### WHAT TO WORK ON
Gather all lines in the data that hold the string "pending".

### INPUT FOR THIS TASK
@[simp] theorem Part.loadNvm_kept (p : Part) (m : List Host.Cell) :
    (p.loadNvm m).kept systemScope = p.kept systemScope := by
  simp only [Part.loadNvm, Part.lossRecord_kept]
  exact (Part.nvmKick_kept _ _ (by decide)).trans ((Part.with_load_kept _ _ _ (by decide)).trans (by simp))

@[simp] theorem Part.slotCheck_kept (p : Part) (o : Otp) (m : List Host.Cell) (f : Flash) :
    (p.slotCheck o m f).kept systemScope = p.kept systemScope := by
  simp [Part.slotCheck]

@[simp] theorem Part.dbgKeyed_kept (p : Part) (src : HostSrc) (key : Nat) (f : Part → Part)
    (h : ∀ q, (f q).kept systemScope = q.kept systemScope) : (p.dbgKeyed src key f).kept systemScope = p.kept systemScope := by
  unfold Part.dbgKeyed
  split <;> simp +decide [h]

@[simp] theorem Part.revokeTry_kept (p : Part) (key0 key1 : Bool) :
    (p.revokeTry key0 key1).1.kept systemScope = p.kept systemScope :=
  Part.with_otpJob_kept _ _ _ (by decide)

@[simp] theorem Part.revokeReq_kept (p : Part) (src : HostSrc) (key0 key1 : Bool) (key : Nat) :
    (p.revokeReq src key0 key1 key).kept systemScope = p.kept systemScope := by
  simp +decide [Part.revokeReq]

@[simp] theorem Part.fillNonce_kept (p : Part) : p.fillNonce.kept systemScope = p.kept systemScope := by
  simp +decide [Part.fillNonce]

@[simp] theorem Part.requestChallenge_kept (p : Part) (src : HostSrc) :
    (p.requestChallenge src).kept systemScope = p.kept systemScope := by
  simp +decide [Part.requestChallenge]

theorem Part.parkTry_kept {p q : Part} (h : p.parkTry = some q) : q.kept systemScope = p.kept systemScope := by
  unfold Part.parkTry at h
  split at h
  · cases h
    exact Part.with_park_kept _ _ _ _ (by decide) (by decide)
  · cases h

@[simp] theorem Part.park_kept (p : Part) (key : Nat) : (p.park key).kept systemScope = p.kept systemScope := by
  unfold Part.park
  split
  · simp +decide
  · cases h : p.parkTry with
    | none => simp +decide
    | some q => simpa using Part.parkTry_kept h

end Sys2Proof.Machine
end

section
/-!
The families of commands: each command completes and changes no more than the scope of its family.
-/

namespace Sys2Proof.Machine

open Reg

/-- A command completes and changes no more than a scope. -/
def Framed (a : Scope) (c : Instr) (s : State) : Prop := ∃ t, exec c s = .next t ∧ t.kept a = s.kept a

/-- What the frame of a command says of its next state. -/
theorem Framed.next_eq {a : Scope} {c : Instr} {s t : State} (h : Framed a c s) (ht : exec c s = .next t) :
    t = s.withPart (s.part.graft a t.part) ∧ s.part.keeps t.part a.lo a.hi := by
  obtain ⟨t', ht', hk⟩ := h
  cases ht.symm.trans ht'
  exact ⟨State.eq_withPart_of_kept hk, State.keeps_of_kept hk⟩

/-- Every command completes. -/
theorem exec_next (c : Instr) (s : State) : ∃ t, exec c s = .next t := by
  cases c with
  | registerWrite src _ _ => cases src <;> exact ⟨_, rfl⟩
  | _ => exact ⟨_, rfl⟩

theorem hkCommand_framed {c : Instr} (s : State) (hc : hkCommand c = true) : Framed hkScope c s := by
  cases c with
  | softwareTrigger _ | pwmTrigger _ | tbTrigger _ | seqTbhiWrite _ _ | seqDisable _ | hkQloRead | hkQhiRead
  | calAbort | captureEnd _ _ | dacReadback | injectedRequest _ | calZero _ _ | calFull _ _
  | calBindWrite _ _ => exact ⟨_, rfl, State.kept_part (by simp)⟩
  | _ => cases hc
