-- ==== Sys2Proof/Machine/Ops.lean ====
section
/-! DEFINITION. The named operations that the commands share: a byte of an array read and written, the bits of a value in
stream order, the bit writer of BUF (20_memory.md R50 to R55), the result registers, and the ways a command ends
(60_exceptions.md R203 to R205). MSDENC has no trap entry and no return from one (R209, R210): what stands here is all that
an error does. -/

namespace Sys2Proof.Machine

/-! ## Arrays -/

/-- The byte an array holds at an index, if it holds one of its own. -/
def Memory.read : Memory → Nat → Option Byte
  | [], _ => none
  | (a, b) :: m, i => if a = i then some b else Memory.read m i

/-- The array after a byte is written. Every value is listed, since an unlisted index has none (log 4). -/
def Memory.write : Memory → Nat → Byte → Memory
  | [], i, v => [(i, v)]
  | (a, b) :: m, i, v =>
    if i < a then (i, v) :: (a, b) :: m
    else if i = a then (i, v) :: m
    else (a, b) :: Memory.write m i v

/-- Every index is at least `lo` and below `cap`, and the indices rise strictly. -/
def Memory.risesFrom (cap : Nat) : Nat → Memory → Bool
  | _, [] => true
  | lo, (a, _) :: m => decide (lo ≤ a) && decide (a < cap) && Memory.risesFrom cap (a + 1) m

/-- The canonical form of an array of `cap` bytes: indices inside the array and strictly rising. -/
def Memory.wf (cap : Nat) (m : Memory) : Bool :=
  Memory.risesFrom cap 0 m

/-- How many bytes an array has (R30). -/
def ArrId.size : ArrId → Nat
  | .src => srcBytes
  | .vin => vinLen
  | .oid => oidCap
  | .data => dataCap
  | .buf => bufBytes

/-- The array of a name. -/
def State.arr (s : State) : ArrId → Memory
  | .src => s.src
  | .vin => s.vin
  | .oid => s.oid
  | .data => s.data
  | .buf => s.buf

/-- The state with another content of one array. -/
def State.setArr (a : ArrId) (m : Memory) (s : State) : State :=
  match a with
  | .src => { s with src := m }
  | .vin => { s with vin := m }
  | .oid => { s with oid := m }
  | .data => { s with data := m }
  | .buf => { s with buf := m }

/-! ## Bits in stream order -/

/-- The low `n` bits of a value, most significant first (R52). -/
def bitsOf : Nat → Nat → List Bool
  | 0, _ => []
  | n + 1, v => v.testBit n :: bitsOf n v

/-- The number whose binary digits are the list, most significant first. -/
def natOfBits (bs : List Bool) : Nat :=
  bs.foldl (fun n b => 2 * n + b.toNat) 0

/-- Byte `i` of a bit stream, position 8i as bit 7 (R9); positions past the end are 0. -/
def streamByte (bs : List Bool) (i : Nat) : Byte :=
  BitVec.ofNat 8 (natOfBits ((List.range 8).map (fun k => (bs[8 * i + k]?).getD false)))

/-! ## BUF -/

/-- A byte of BUF: its own, or that of the current draw. -/
def bufByteOf (epoch : Nat) (m : Memory) (i : Nat) : Byte :=
  (Memory.read m i).getD (Config.bufDraw epoch i)

/-- The bit of BUF at stream position `p`: bit `7 - (p mod 8)` of BUF[p div 8] (R51). -/
def bufBitOf (epoch : Nat) (m : Memory) (p : Nat) : Bool :=
  (bufByteOf epoch m (p / 8)).getLsbD (7 - p % 8)

/-- A byte of BUF in a state. -/
def State.bufByte (s : State) (i : Nat) : Byte :=
  bufByteOf s.bufEpoch s.buf i

/-- A bit of BUF in a state. -/
def State.bufBit (s : State) (p : Nat) : Bool :=
  bufBitOf s.bufEpoch s.buf p

/-- A byte with one bit replaced. -/
def setBit (x : Byte) (k : Nat) (b : Bool) : Byte :=
  bif b then x ||| (1#8 <<< k) else x &&& ~~~(1#8 <<< k)

/-- The bit at a position after `b` is written over `old`: `b` with OVERWRITE, `old OR b` with OR (R53; log 9). -/
def writtenBit (mode : WriteMode) (old b : Bool) : Bool :=
  b || (old && decide (mode = .or))

/-- PutBit (R53): nothing is written at a position past BUF (R54). -/
def putBit (mode : WriteMode) (epoch : Nat) (m : Memory) (p : Nat) (b : Bool) : Memory :=
  if p < maxBits then
    Memory.write m (p / 8)
      (setBit (bufByteOf epoch m (p / 8)) (7 - p % 8) (writtenBit mode (bufBitOf epoch m p) b))
  else m

/-- A run of bits put at consecutive positions, the first at `p` (R52). -/
def putBits (mode : WriteMode) (epoch : Nat) (m : Memory) : Nat → List Bool → Memory
  | _, [] => m
  | p, b :: bs => putBits mode epoch (putBit mode epoch m p b) (p + 1) bs

/-- Bits appended to BUF at a cursor (R52). The cursor is no state (R37): the caller adds the length. -/
def State.emit (p : Nat) (bs : List Bool) (s : State) : State :=
  { s with buf := putBits s.cfg.writeMode s.bufEpoch s.buf p bs }

/-- Every byte of BUF becomes a draw of its own (R203, R230). -/
def State.drawBuf (s : State) : State :=
  { s with buf := [], bufEpoch := s.bufEpoch + 1 }

/-! ## Result registers (R29) -/

/-- RES_OFFSET. -/
def State.setOffset (n : Nat) (s : State) : State :=
  { s with resOffset := BitVec.ofNat 16 n }

/-- RES_BITS. -/
def State.setBits (n : Nat) (s : State) : State :=
  { s with resBits := BitVec.ofNat 16 n }

/-- RES_BYTES. -/
def State.setBytes (n : Nat) (s : State) : State :=
  { s with resBytes := BitVec.ofNat 8 n }

/-- RES_CODE. -/
def State.setCode (c : BitVec 8) (s : State) : State :=
  { s with resCode := c }

/-! ## The ends of a command -/

/-- `raise Fail(cause, index)` (R203): the outcome, RES_BITS and RES_BYTES 0, every byte of BUF a draw. -/
def State.raiseFail (c : Cause) (i : Nat) (s : State) : State :=
  (((s.setOutcome .fail c i).setBits 0).setBytes 0).drawBuf

/-- `raise CmdError(cause)` (R204): the outcome and nothing else. -/
def State.raiseCmdError (c : Cause) (s : State) : State :=
  s.setOutcome .errCmd c 0

/-- `raise ArgError(cause)` (R205): the outcome and nothing else. -/
def State.raiseArgError (c : Cause) (s : State) : State :=
  s.setOutcome .errArg c 0

/-- What a command computes from its inputs: a value, or an early end. -/
abbrev Enc (α : Type) := Except Stop α

/-- The end of a command: the state its value gives, the failure (R203), or the fault in place of an outcome (R207). -/
def conclude {α : Type} (r : Enc α) (s : State) (k : α → State) : Host.Outcome State Fault Refusal :=
  match r with
  | .ok a => .next (k a)
  | .error (.fail c i) => .next (s.raiseFail c i)
  | .error (.fault f) => .fault f

end Sys2Proof.Machine
end

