-- ==== Sys2Proof/Laws/State.lean ====
section
/-! SUPPORT. What each named update of the state does to each field: one lemma per field per update. -/

namespace Sys2Proof.Machine

variable (s : State)

/-! ## setOutcome -/

@[simp] theorem State.setOutcome_status (st : Status) (c : Cause) (i : Nat) : (s.setOutcome st c i).status = st.code := rfl
@[simp] theorem State.setOutcome_cause (st : Status) (c : Cause) (i : Nat) : (s.setOutcome st c i).cause = c.code := rfl
@[simp] theorem State.setOutcome_causeIndex (st : Status) (c : Cause) (i : Nat) : (s.setOutcome st c i).causeIndex = BitVec.ofNat 8 i := rfl
@[simp] theorem State.setOutcome_resOffset (st : Status) (c : Cause) (i : Nat) : (s.setOutcome st c i).resOffset = s.resOffset := rfl
@[simp] theorem State.setOutcome_resBits (st : Status) (c : Cause) (i : Nat) : (s.setOutcome st c i).resBits = s.resBits := rfl
@[simp] theorem State.setOutcome_resBytes (st : Status) (c : Cause) (i : Nat) : (s.setOutcome st c i).resBytes = s.resBytes := rfl
@[simp] theorem State.setOutcome_resCode (st : Status) (c : Cause) (i : Nat) : (s.setOutcome st c i).resCode = s.resCode := rfl
@[simp] theorem State.setOutcome_inp (st : Status) (c : Cause) (i : Nat) : (s.setOutcome st c i).inp = s.inp := rfl
@[simp] theorem State.setOutcome_src (st : Status) (c : Cause) (i : Nat) : (s.setOutcome st c i).src = s.src := rfl
@[simp] theorem State.setOutcome_vin (st : Status) (c : Cause) (i : Nat) : (s.setOutcome st c i).vin = s.vin := rfl
@[simp] theorem State.setOutcome_oid (st : Status) (c : Cause) (i : Nat) : (s.setOutcome st c i).oid = s.oid := rfl
@[simp] theorem State.setOutcome_data (st : Status) (c : Cause) (i : Nat) : (s.setOutcome st c i).data = s.data := rfl
@[simp] theorem State.setOutcome_buf (st : Status) (c : Cause) (i : Nat) : (s.setOutcome st c i).buf = s.buf := rfl
@[simp] theorem State.setOutcome_bufEpoch (st : Status) (c : Cause) (i : Nat) : (s.setOutcome st c i).bufEpoch = s.bufEpoch := rfl
@[simp] theorem State.setOutcome_hostDraws (st : Status) (c : Cause) (i : Nat) : (s.setOutcome st c i).hostDraws = s.hostDraws := rfl
@[simp] theorem State.setOutcome_readData (st : Status) (c : Cause) (i : Nat) : (s.setOutcome st c i).readData = s.readData := rfl
@[simp] theorem State.setOutcome_pending (st : Status) (c : Cause) (i : Nat) : (s.setOutcome st c i).pending = s.pending := rfl
@[simp] theorem State.setOutcome_cfg (st : Status) (c : Cause) (i : Nat) : (s.setOutcome st c i).cfg = s.cfg := rfl

/-! ## succeed -/

@[simp] theorem State.succeed_status : (s.succeed).status = 0 := rfl
@[simp] theorem State.succeed_cause : (s.succeed).cause = 0 := rfl
@[simp] theorem State.succeed_causeIndex : (s.succeed).causeIndex = 0 := rfl
@[simp] theorem State.succeed_resOffset : (s.succeed).resOffset = s.resOffset := rfl
@[simp] theorem State.succeed_resBits : (s.succeed).resBits = s.resBits := rfl
@[simp] theorem State.succeed_resBytes : (s.succeed).resBytes = s.resBytes := rfl
@[simp] theorem State.succeed_resCode : (s.succeed).resCode = s.resCode := rfl
@[simp] theorem State.succeed_inp : (s.succeed).inp = s.inp := rfl
@[simp] theorem State.succeed_src : (s.succeed).src = s.src := rfl
@[simp] theorem State.succeed_vin : (s.succeed).vin = s.vin := rfl
@[simp] theorem State.succeed_oid : (s.succeed).oid = s.oid := rfl
@[simp] theorem State.succeed_data : (s.succeed).data = s.data := rfl
@[simp] theorem State.succeed_buf : (s.succeed).buf = s.buf := rfl
@[simp] theorem State.succeed_bufEpoch : (s.succeed).bufEpoch = s.bufEpoch := rfl
@[simp] theorem State.succeed_hostDraws : (s.succeed).hostDraws = s.hostDraws := rfl
@[simp] theorem State.succeed_readData : (s.succeed).readData = s.readData := rfl
@[simp] theorem State.succeed_pending : (s.succeed).pending = s.pending := rfl
@[simp] theorem State.succeed_cfg : (s.succeed).cfg = s.cfg := rfl

/-! ## raiseCmdError -/

@[simp] theorem State.raiseCmdError_status (c : Cause) : (s.raiseCmdError c).status = 2 := rfl
@[simp] theorem State.raiseCmdError_cause (c : Cause) : (s.raiseCmdError c).cause = c.code := rfl
@[simp] theorem State.raiseCmdError_causeIndex (c : Cause) : (s.raiseCmdError c).causeIndex = 0 := rfl
@[simp] theorem State.raiseCmdError_resOffset (c : Cause) : (s.raiseCmdError c).resOffset = s.resOffset := rfl
@[simp] theorem State.raiseCmdError_resBits (c : Cause) : (s.raiseCmdError c).resBits = s.resBits := rfl
@[simp] theorem State.raiseCmdError_resBytes (c : Cause) : (s.raiseCmdError c).resBytes = s.resBytes := rfl
@[simp] theorem State.raiseCmdError_resCode (c : Cause) : (s.raiseCmdError c).resCode = s.resCode := rfl
@[simp] theorem State.raiseCmdError_inp (c : Cause) : (s.raiseCmdError c).inp = s.inp := rfl
@[simp] theorem State.raiseCmdError_src (c : Cause) : (s.raiseCmdError c).src = s.src := rfl
@[simp] theorem State.raiseCmdError_vin (c : Cause) : (s.raiseCmdError c).vin = s.vin := rfl
@[simp] theorem State.raiseCmdError_oid (c : Cause) : (s.raiseCmdError c).oid = s.oid := rfl
@[simp] theorem State.raiseCmdError_data (c : Cause) : (s.raiseCmdError c).data = s.data := rfl
@[simp] theorem State.raiseCmdError_buf (c : Cause) : (s.raiseCmdError c).buf = s.buf := rfl
@[simp] theorem State.raiseCmdError_bufEpoch (c : Cause) : (s.raiseCmdError c).bufEpoch = s.bufEpoch := rfl
@[simp] theorem State.raiseCmdError_hostDraws (c : Cause) : (s.raiseCmdError c).hostDraws = s.hostDraws := rfl
@[simp] theorem State.raiseCmdError_readData (c : Cause) : (s.raiseCmdError c).readData = s.readData := rfl
@[simp] theorem State.raiseCmdError_pending (c : Cause) : (s.raiseCmdError c).pending = s.pending := rfl
@[simp] theorem State.raiseCmdError_cfg (c : Cause) : (s.raiseCmdError c).cfg = s.cfg := rfl

/-! ## raiseArgError -/

@[simp] theorem State.raiseArgError_status (c : Cause) : (s.raiseArgError c).status = 3 := rfl
@[simp] theorem State.raiseArgError_cause (c : Cause) : (s.raiseArgError c).cause = c.code := rfl
@[simp] theorem State.raiseArgError_causeIndex (c : Cause) : (s.raiseArgError c).causeIndex = 0 := rfl
@[simp] theorem State.raiseArgError_resOffset (c : Cause) : (s.raiseArgError c).resOffset = s.resOffset := rfl
@[simp] theorem State.raiseArgError_resBits (c : Cause) : (s.raiseArgError c).resBits = s.resBits := rfl
@[simp] theorem State.raiseArgError_resBytes (c : Cause) : (s.raiseArgError c).resBytes = s.resBytes := rfl
@[simp] theorem State.raiseArgError_resCode (c : Cause) : (s.raiseArgError c).resCode = s.resCode := rfl
@[simp] theorem State.raiseArgError_inp (c : Cause) : (s.raiseArgError c).inp = s.inp := rfl
@[simp] theorem State.raiseArgError_src (c : Cause) : (s.raiseArgError c).src = s.src := rfl
@[simp] theorem State.raiseArgError_vin (c : Cause) : (s.raiseArgError c).vin = s.vin := rfl
@[simp] theorem State.raiseArgError_oid (c : Cause) : (s.raiseArgError c).oid = s.oid := rfl
@[simp] theorem State.raiseArgError_data (c : Cause) : (s.raiseArgError c).data = s.data := rfl
@[simp] theorem State.raiseArgError_buf (c : Cause) : (s.raiseArgError c).buf = s.buf := rfl
@[simp] theorem State.raiseArgError_bufEpoch (c : Cause) : (s.raiseArgError c).bufEpoch = s.bufEpoch := rfl
@[simp] theorem State.raiseArgError_hostDraws (c : Cause) : (s.raiseArgError c).hostDraws = s.hostDraws := rfl
@[simp] theorem State.raiseArgError_readData (c : Cause) : (s.raiseArgError c).readData = s.readData := rfl
@[simp] theorem State.raiseArgError_pending (c : Cause) : (s.raiseArgError c).pending = s.pending := rfl
@[simp] theorem State.raiseArgError_cfg (c : Cause) : (s.raiseArgError c).cfg = s.cfg := rfl

/-! ## emit -/

@[simp] theorem State.emit_status (p : Nat) (bs : List Bool) : (s.emit p bs).status = s.status := rfl
@[simp] theorem State.emit_cause (p : Nat) (bs : List Bool) : (s.emit p bs).cause = s.cause := rfl
@[simp] theorem State.emit_causeIndex (p : Nat) (bs : List Bool) : (s.emit p bs).causeIndex = s.causeIndex := rfl
@[simp] theorem State.emit_resOffset (p : Nat) (bs : List Bool) : (s.emit p bs).resOffset = s.resOffset := rfl
@[simp] theorem State.emit_resBits (p : Nat) (bs : List Bool) : (s.emit p bs).resBits = s.resBits := rfl
@[simp] theorem State.emit_resBytes (p : Nat) (bs : List Bool) : (s.emit p bs).resBytes = s.resBytes := rfl
@[simp] theorem State.emit_resCode (p : Nat) (bs : List Bool) : (s.emit p bs).resCode = s.resCode := rfl
@[simp] theorem State.emit_inp (p : Nat) (bs : List Bool) : (s.emit p bs).inp = s.inp := rfl
@[simp] theorem State.emit_src (p : Nat) (bs : List Bool) : (s.emit p bs).src = s.src := rfl
@[simp] theorem State.emit_vin (p : Nat) (bs : List Bool) : (s.emit p bs).vin = s.vin := rfl
@[simp] theorem State.emit_oid (p : Nat) (bs : List Bool) : (s.emit p bs).oid = s.oid := rfl
@[simp] theorem State.emit_data (p : Nat) (bs : List Bool) : (s.emit p bs).data = s.data := rfl
@[simp] theorem State.emit_buf (p : Nat) (bs : List Bool) : (s.emit p bs).buf = putBits s.cfg.writeMode s.bufEpoch s.buf p bs := rfl
@[simp] theorem State.emit_bufEpoch (p : Nat) (bs : List Bool) : (s.emit p bs).bufEpoch = s.bufEpoch := rfl
@[simp] theorem State.emit_hostDraws (p : Nat) (bs : List Bool) : (s.emit p bs).hostDraws = s.hostDraws := rfl
@[simp] theorem State.emit_readData (p : Nat) (bs : List Bool) : (s.emit p bs).readData = s.readData := rfl
@[simp] theorem State.emit_pending (p : Nat) (bs : List Bool) : (s.emit p bs).pending = s.pending := rfl
@[simp] theorem State.emit_cfg (p : Nat) (bs : List Bool) : (s.emit p bs).cfg = s.cfg := rfl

### WRITTEN ANSWER
@[simp] theorem State.setOutcome_pending (st : Status) (c : Cause) (i : Nat) : (s.setOutcome st c i).pending = s.pending := rfl
@[simp] theorem State.succeed_pending : (s.succeed).pending = s.pending := rfl
@[simp] theorem State.raiseCmdError_pending (c : Cause) : (s.raiseCmdError c).pending = s.pending := rfl
@[simp] theorem State.raiseArgError_pending (c : Cause) : (s.raiseArgError c).pending = s.pending := rfl
@[simp] theorem State.emit_pending (p : Nat) (bs : List Bool) : (s.emit p bs).pending = s.pending := rfl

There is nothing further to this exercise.